Why a lack of judicial reforms could kill India’s startup story?

Entrepreneurship is being encouraged today throughout institutions, across the ranks. But we know it is a messy process, particularly in commercial enterprises. So when Stayzilla co-founder Yogendra “Yogi” Vasupal was arrested by Chennai Police earlier this year, it took the entire startup community by shock, consternation, and eventually, a furor erupted.

Consequences of the late payment? 

Vasupal was accused of cheating Aditya CS, proprietor of Jigsaw Advertising of Rs 1.69 crore. Here, it seemed, was an entrepreneur being persecuted for not paying his bills on time—and obviously civil dispute being turned into a criminal case at the behest of the aggrieved party. This was pretty much what Justice S Bhaskaran of the Madras High Court said in court while granting Vasupal bail on the condition of him depositing Rs 40 lakh with the Magistrate Court.

It’s important to note that Justice Bhaskaran also advised the parties to settle the matter through mediation, although that suggestion does not seem to have been taken up. This came after Vasupal had spent 28 days in jail when all the lower courts had denied him bail.

Beyond the payment dispute between Stayzilla and Jigsaw, this case epitomizes a deeper problem with the Indian judiciary that could potentially torpedo the growth of Indian startups as the sector goes through an already visible and difficult phase of consolidation.

The underlying problems with India’s justice delivery mechanisms might explain why Aditya might have approached the police to resolve what is essentially a civil dispute, and why this may not be the last time an entrepreneur faces such a dark situation.

A look at the National Crime Records Bureau data published in its annual ‘Crime in India’ reports over the last decade shows that the annual number of cheating cases registered with the police has doubled, from 58,076 in 2006 to 1,15,405 in 2015.

No other economic offense under the Indian Penal Code has seen such an increase; only robbery and offenses against women have registered similar increases. (The highest increase in this 10-year period, where comparable figures are available, seems to be in abduction and kidnapping. But that’s a story for another day).

The above numbers must also be seen in the context of another curious phenomenon—of cheating cases being ‘settled’ out of court between parties and the FIR (First Information Report) being quashed by the High Court on this basis.

Setting the process right

This phenomenon is bizarre because a cheating case, punishable under Section 420 of the Indian Penal Code, 1861 is not a “compoundable offense”. That is, it is not an offense where the prosecution can be dropped at the instance of the victim. Take, for instance, this case: Sandesh Subhash Pawar v State of Maharashtra decided by the Bombay High Court on 28 November 2016.

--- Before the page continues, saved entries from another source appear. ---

-- ==== Sys2Proof/Machine/Furze.lean ====
section
/-! DEFINITION. The Furze channel's commands (chapter 11), the concord clauses among them (chapter 12), and the rotation of
the broadcast key (R533). -/
namespace Sys2Proof.Machine

/-! ### Reception -/

/-- A BEACON of another conductor (R335), or of this segment's speaker, which gives a listener its timing (R367). -/
def State.takeBeacon (s : State) (sf : Nat) (c : Clause) : State :=
  if c.verb ≠ 0x20 ∨ c.subject ≠ 0 then s else
  let speaker := objN c 1 1
  if s.frz.speaking then
    if sf % 64 = s.member ∧ speaker < s.member then { s with frz := { s.frz with yielding := true } } else s
  else
    let key := if c.epoch = s.ids.kbcNum then s.ids.kbc else s.ids.kbcPrev
    match key with
    | some k => if tagOk k c then { s with frz := { s.frz with beaconSf := some sf } } else s
    | none => s

/-- BURST_RECEIVED (R328, R329, R335, R336, R343, R352, R357): a burst ends in a slot. -/
def execBurstReceived (t : Time) (x : BurstIn) (s : State) : Host.Outcome State Fault Refusal :=
  let s := s.at_ t
  if s.inRst .htlFrz ∨ 40 < x.slot then .next s else
  let holder := if 5 ≤ x.slot then s.slotHolder (x.slot - 5) x.sf else none
  match x.res with
  | .truncated => .next ({ s with frz := { s.frz with trunc := s.frz.trunc + 1 } }.outcome x.sf x.slot 1)
  | .undecoded =>
    let s := { s with frz := { s.frz with rxFail := s.frz.rxFail + 1 } }.outcome x.sf x.slot 1
    .next (match holder with | some id => s.burstFail id | none => s)
  | .clauses l =>
    if x.slot = 0 then .next (l.foldl (fun (s : State) c => s.takeBeacon x.sf c) s) else
    let s := match holder with | some id => s.snrTake id x.snr | none => s
    let l := if 5 ≤ x.slot then l.filter (fun c => !clauseFill c) else l.take 1
    .next (l.foldl (fun (s : State) c => s.takeClause x.sf x.slot c false) s)

/-- CLAUSE_RELAY (R336, R341): a clause that another conductor of the segment accepted, judged against the superframe of its
reception. -/
def execClauseRelay (t : Time) (sf slot : Nat) (c : Clause) (s : State) : Host.Outcome State Fault Refusal :=
  let s := s.at_ t
  if s.inRst .htlFrz then .next s else
  let s := { s with frz := { s.frz with relayIn := s.frz.relayIn + 1 } }.takeInbox 4
  .next (s.takeClause sf slot c true)

/-! ### Accepted clauses -/

/-- A past-tense report waits for the tray entries of the history block (R250): at most eight. -/
def State.trayReport (s : State) (c : Clause) : State :=
  if tenseOf c ≠ 0 ∨ 8 ≤ s.lex.tray.length then s else
  let group := ((s.part c.subject).map Partner.group).getD 0
  let off := s.swardRing % 8000
  { s with lex := { s.lex with tray := s.lex.tray ++
      [[BitVec.ofNat 8 c.subject, 0] ++ leBytes 2 group ++ leBytes 4 off ++ c.object] } }

/-- PHASE (R223, R243, R344, R368): PRESENT and PAST reports update the running key, FUTURE ones prefetch. -/
def execPhase (t : Time) (s : State) : Host.Outcome State Fault Refusal :=
  let s := s.at_ t
  match s.takeAcc 0x01 with
  | none => .next s
  | some (a, s) =>
    let c := a.c
    let job := objN c 0 3
    let phase := objN c 3 3
    let start := objN c 6 8
    let group := ((s.part c.subject).map Partner.group).getD 0
    let s := (s.concReport c.subject job).note job ⟨c.tref, c.subject, some phase, group, start, objN c 14 2⟩
    let s := s.trayReport c
    let s := s.phaseForget c.subject (some job)
    .next (if tenseOf c = 2 then (if s.lexUp then s.prefetch (s.fldN .lexiconPrefetchDepth + 1) (phaseKey job phase group) else s)
      else s.phaseReport job group ⟨c.subject, phase, start⟩)
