-- ==== Sys2Proof/Machine/Heathline.lean ====
section
/-! DEFINITION. Heathline's commands (chapter 13), the capture of a frozen ring (R512), and superframe boundaries (R587). -/
namespace Sys2Proof.Machine

/-! ### Cells -/

/-- The port by which a cell goes on in its direction. -/
def onward (p : Port) : Port := oppositePort p

/-- Where a member forwards a cell that came in by port `p` (R425, R427): port, and whether it goes on in COLUMN phase. -/
def State.forwards (s : State) (p : Port) (c : Cell) : List (Port × Bool) :=
  let h := s.shape
  let col := hasFlag c flagColumn
  if c.cls = 3 then []
  else if hasFlag c flagWrapped then [(onward p, col)]
  else if c.dst ≠ 0xFE ∧ c.dst ≠ 0xFF then
    if c.dst = s.member then []
    else if h.code = 1 ∧ c.cls ≤ 2 then
      ((if p = .e ∨ p = .w then s.ringRoute .e .w c.dst else s.ringRoute .n .s c.dst).toList).map (fun r => (r.1, false))
    else (s.routes c.cls c.seq c.dst).map (fun r => (r.1, false))
  else if h.code ≠ 2 ∨ col then [(onward p, col)]
  else [(onward p, false)]

/-- Column copies that a torus member makes of a broadcast cell on its row (R425). -/
def State.columns (s : State) (p : Port) (c : Cell) : List (Port × Nat) :=
  if s.shape.code = 2 ∧ hasFlag c flagBcast ∧ !hasFlag c flagColumn ∧ !hasFlag c flagWrapped ∧ (p = .e ∨ p = .w) then
    s.ringCopies .s .n s.shape.y
  else []

/-- The channel on which a cell goes on (R410): 1 once it has crossed a dateline in its direction; 0 on a change of it. -/
def State.vcAfter (s : State) (p o : Port) (c : Cell) : Bool :=
  o == onward p && (hasFlag c flagVc || s.shape.dateline s.member p)

/-- A cell is forwarded (R424, R425): HOPS less 1, and not at all at HOPS 0. -/
def State.forward (s : State) (p : Port) (c : Cell) : State :=
  let s := if c.hops = 0 then s else
    (s.forwards p c).foldl (fun (s : State) o =>
      s.emitCell o.1 (putFlag { c with hops := c.hops - 1 } flagVc (s.vcAfter p o.1 c))) s
  (s.columns p c).foldl (fun (s : State) o =>
    s.emitCell o.1 (putFlag (putFlag { c with hops := o.2 } flagColumn true) flagVc false)) s

/-- A cell is addressed to this member (R414, R419). -/
def State.addressed (s : State) (c : Cell) : Bool :=
  c.src != s.member && (c.dst == s.member || c.dst == 0xFF || (c.dst == 0xFE && c.segment == s.lfldN .topologySegment))

/-- CELL_ARRIVAL (R410, R414 to R419, R424, R425, R427, R435): a DATA cell on a port in UP. A failed tag is counted, an inverted
one is not, and either cell is discarded. -/
def execCellArrival (t : Time) (p : Port) (c : Cell) (tag : TagRes) (s : State) : Host.Outcome State Fault Refusal :=
  let s := s.at_ t
  if !s.htlUp ∨ (s.port p).state ≠ .up ∨ c.cls = 0 ∨ 5 < c.cls then .next s else
  match tag with
  | .inverted => .next s
  | .bad =>
    let s := s.drop (fun d => { d with tag := d.tag + 1 })
    .next ((s.updPort p (fun q => { q with tagErrs := s.now :: q.tagErrs })).errorCheck p)
  | .ok =>
    if s.staleCell c then .next (s.drop (fun d => { d with stale := d.stale + 1 })) else
    let s := if s.addressed c then s.localCell c else s
    .next (s.forward p c)

/-! ### Ports -/

/-- A presence pin, low when something is fitted (R408). -/
def State.portFitted (s : State) : Port → Bool
  | .e => s.pin.hlPresE | .w => s.pin.hlPresW | .n => s.pin.hlPresN | .s => s.pin.hlPresS

/-- The level of a presence pin changes. -/
def State.setFitted (s : State) (p : Port) (v : Bool) : State :=
  match p with
  | .e => { s with pin := { s.pin with hlPresE := v } }
  | .w => { s with pin := { s.pin with hlPresW := v } }
  | .n => { s with pin := { s.pin with hlPresN := v } }
  | .s => { s with pin := { s.pin with hlPresS := v } }

/-- A port the shape uses and something is fitted to begins training (R408, R411). -/
def State.startPort (s : State) (p : Port) : State :=
  if s.portFitted p ∧ (s.shape.wire s.member p).isSome then
    s.updPort p (fun q => if q.state = .absent ∨ q.state = .down then { q with state := .training, since := s.now } else q)
  else s

/-- The ports come alive once the domain is released and a topology is known (R35, R435, R452). -/
def State.startPorts (s : State) : State :=
  if !s.htlUp then s else (Port.all.foldl (fun (s : State) p => s.startPort p) s).portChanged

/-- PORT_PRESENCE_LOST (R408, R426): HL_p_PRES_N goes high: DOWN at once. -/
def execPortPresenceLost (t : Time) (p : Port) (s : State) : Host.Outcome State Fault Refusal :=
  let s := s.at_ t
  let s := s.setFitted p false
  if s.inRst .htlFrz ∨ (s.port p).state = .absent ∨ (s.port p).state = .down then .next s else .next (s.enterDown p 1)

/-- PORT_PRESENCE_FITTED (R411): HL_p_PRES_N goes low: the port trains. -/
def execPortPresenceFitted (t : Time) (p : Port) (s : State) : Host.Outcome State Fault Refusal :=
  let s := s.at_ t
  let s := s.setFitted p true
  if !s.htlUp then .next s else .next (s.startPort p).portChanged

/-- TRAINING_LOCK (R411): FEC and alignment are locked on both lanes. -/
def execTrainingLock (t : Time) (p : Port) (s : State) : Host.Outcome State Fault Refusal :=
  let s := s.at_ t
  if !s.htlUp ∨ (s.port p).state ≠ .training then .next s
  else .next (s.updPort p (fun q => { q with state := .checking, since := s.now, checked := false })).portChanged

/-- LINK_CELL (R412, R536 to R538): the identity check, the key agreement, or the far end's mark SWITCH. -/
def execLinkCell (t : Time) (p : Port) (x : LinkCellIn) (s : State) : Host.Outcome State Fault Refusal :=
  let s := s.at_ t
  if !s.htlUp then .next s else
  let q := s.port p
  match x with
  | .identity domain member port shape _ crcOk =>
    if q.state ≠ .checking ∨ !crcOk then .next s else
    let s := s.updPort p (fun q => { q with neighbour := some member, farPort := port % 4 })
    let right : Bool := match s.shape.wire s.member p with
      | none => false
      | some (m, o) => m == member && o.num == port
    if domain = s.lfldN .topologyDomainId ∧ shape = s.shape.code ∧ right then
      .next (s.updPort p (fun q => { q with checked := true }))
    else .next (((s.htlEvent 3).report (portSource p) 0x60 (member % 256 * 256 + port % 4)).refusePort p)
  | .key certOk ownerOk signatureOk =>
    let fresh := q.state = .checking ∧ q.checked
    let again := q.state = .up ∧ q.rekeying
    if !(fresh ∨ again) ∨ !s.idsOk then .next s
    else if certOk ∧ ownerOk ∧ signatureOk then
      let s := { s with ids := { s.ids with hop := upd s.ids.hop p.num (fun h => (true, h.2 + 1)) } }
      if fresh then .next (s.enterUp p)
      else
        let s := s.updPort p (fun q => { q with rekeying := false, keyAt := s.now })
        .next { s with ids := { s.ids with event := setBit s.ids.event 6 } }
    else
      let detail := if !certOk ∨ !ownerOk then 7 else 0
      .next ((s.verifyFail 6 detail).refusePort p)
  | .switch => if q.state = .up then .next { s with ids := { s.ids with event := setBit s.ids.event 6 } } else .next s

/-- HOP_REKEY (R538): a port in UP reaches 2^40 cells or a key age of 1 h: it begins a new exchange. -/
def execHopRekey (t : Time) (p : Port) (s : State) : Host.Outcome State Fault Refusal :=
  let s := s.at_ t
  if !s.htlUp ∨ (s.port p).state ≠ .up then .next s else .next (s.updPort p (fun q => { q with rekeying := true }))

/-- LINK_STALL (R426, R434): no symbols for 2 µs. A test on the link is abandoned, and a link in CHECKING trains again. -/
def execLinkStall (t : Time) (p : Port) (s : State) : Host.Outcome State Fault Refusal :=
  let s := s.at_ t
  if !s.htlUp then .next s else
  match (s.port p).state with
  | .up => .next (s.stallPort p)
  | .checking => .next (s.stallPort p)
  | .test => .next (s.abandonTest p).portChanged
  | _ => .next s

/-- FAULT_CELL (R426): the far end sees no symbols. -/
def execFaultCell (t : Time) (p : Port) (s : State) : Host.Outcome State Fault Refusal :=
  let s := s.at_ t
  if !s.htlUp ∨ (s.port p).state ≠ .up then .next s else .next (s.stallPort p)

/-- LINK_DOWN (R426): 10 ms have passed since the last symbol, 2 µs of them before the stall. -/
def execLinkDown (t : Time) (p : Port) (s : State) : Host.Outcome State Fault Refusal :=
  let s := s.at_ t
  if !s.htlUp ∨ (s.port p).state ≠ .stalled ∨ !s.elapsed (s.port p).since (10 * ms - 2 * us) then .next s
  else .next (s.enterDown p 0)

/-- LINK_SYMBOLS_RETURN (R413, R426): a stalled or DOWN port retrains. -/
def execLinkSymbolsReturn (t : Time) (p : Port) (s : State) : Host.Outcome State Fault Refusal :=
  let s := s.at_ t
  let st := (s.port p).state
  if !s.htlUp ∨ (st ≠ .stalled ∧ (st ≠ .down ∨ !s.portFitted p)) then .next s
  else .next (s.updPort p (fun q => { q with state := .training, since := s.now })).portChanged

/-- REJOIN_HOLD_EXPIRY (R413): a port has stayed UP for `heathline.rejoin_hold`. -/
def execRejoinHoldExpiry (t : Time) (p : Port) (s : State) : Host.Outcome State Fault Refusal :=
  let s := s.at_ t
  let q := s.port p
  if !s.htlUp ∨ q.state ≠ .up ∨ q.inUse ∨ !s.elapsed q.since (s.rfldN .heathlineRejoinHold * 10 * ms) then .next s
  else .next (s.usePort p)

/-- REFUSED_RETRY (R411): a REFUSED port checks again after 10 s. -/
def execRefusedRetry (t : Time) (p : Port) (s : State) : Host.Outcome State Fault Refusal :=
  let s := s.at_ t
  let q := s.port p
  if !s.htlUp ∨ q.state ≠ .refused ∨ !s.elapsed q.since (10 * sec) then .next s
  else .next (s.updPort p (fun q => { q with state := .checking, since := s.now, checked := false })).portChanged

/-! ### Ring time -/

/-- TIME_CELL (R430 to R432): a HOLDING member's time is noted; the parent's steers the counter, forward to it or held still for
at most 8 ns, and is counted for synchronisation. -/
def execTimeCell (t : Time) (p : Port) (x : TimeIn) (s : State) : Host.Outcome State Fault Refusal :=
  let s := s.at_ t
  if !s.htlUp ∨ (s.port p).state ≠ .up then .next s else
  let own := s.ringTime
  let t2 : Rat := own + x.sub
  let d : Rat := ((t2 - x.t1) + (x.t4 - x.t3)) / 2 + (s.rfld .heathlineAsymPs p.num : Rat) / 1000
  let theirs := natFloor (x.t1 + d)
  let s := if !x.holding then s else
    let keep := match s.htl.heard with
      | none => true
      | some (v, t0) => decide (v + (s.now - t0) ≤ theirs)
    let s := if keep then { s with htl := { s.htl with heard := some (theirs, s.now) } } else s
    if s.htl.master = some s.member ∧ x.sync ∧ own + 5 < theirs then { s with htl := { s.htl with stepTo := some (theirs, s.now) } }
    else s
  if s.htl.parent ≠ some p then .next s else
  let offset : Rat := t2 - (x.t1 + d)
  let n := roundEven offset
  let c := s.htl.counter
  let counter : RingCopy := if n < 0 then ⟨own + n.natAbs, s.now, c.holdover⟩ else ⟨own, s.now + min 8 n.natAbs, c.holdover⟩
  let near := decide (-2 ≤ offset) && decide (offset ≤ 2)
  let good := if near && x.sync then s.htl.good + 1 else 0
  let s := { s with htl := { s.htl with counter := counter, offset := offset, good := good, timeAt := s.now } }
  let far := !(decide (-4 ≤ offset) && decide (offset ≤ 4))
  let s := if !x.sync ∨ far then s.desync
    else if 64 ≤ good then { s with htl := { s.htl with sync := true, holding := true } } else s
  let short := ((s.parentPorts (s.htl.master.getD s.member)).map Prod.snd).foldl min 64
  .next (if short < x.hops + 1 then s.chooseMaster true else s)

/-- TIME_CELL_SEND (R414, R424, R430, R439): every port in UP sends a TIME cell; the codeword counts of the last 1 ms are taken,
and too many uncorrectable ones put a port DOWN. -/
def execTimeCellSend (t : Time) (fec : List (Nat × Nat)) (s : State) : Host.Outcome State Fault Refusal :=
  let s := s.at_ t
  if !s.htlUp then .next s else
  .next (Port.all.foldl (fun (s : State) p =>
    let (corr, unc) := fec.getD p.num (0, 0)
    if (s.port p).state ≠ .up then s else
    (s.updPort p (fun q => { q with timeSent := s.now, corrMs := corr, uncorr := q.uncorr + unc
                                    uncErrs := if unc = 0 then q.uncErrs else (s.now, unc) :: q.uncErrs })).errorCheck p) s)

The applicant was an accused in a Section 420 case where he is alleged to have defrauded the complainant in the case for Rs 12 lakh. However, once he paid Rs 2 lakh in cash and gave a demand draft of Rs 10 lakh, the complainant had no objection to the case being quashed in court. The state government also does not seem to have had an objection to this settlement between the parties.

High Courts usually exercise their discretion relying on the judgment of the Supreme Court. In the case of Narinder Singh v State of Punjab (2015), where it was held that even in cases which are “non-compoundable” under the Code of Criminal Procedure, 1973, High Courts still had the discretion to quash such cases where it looks likely that a prosecution will be unsuccessful since the complainants and the victims have resolved the matter between themselves.

While this discretion does not seem to be applied in the context of violent crimes or crimes against women, it is being exercised liberally in the context of cheating cases. More often in cases where the court feels that it is essentially a civil dispute.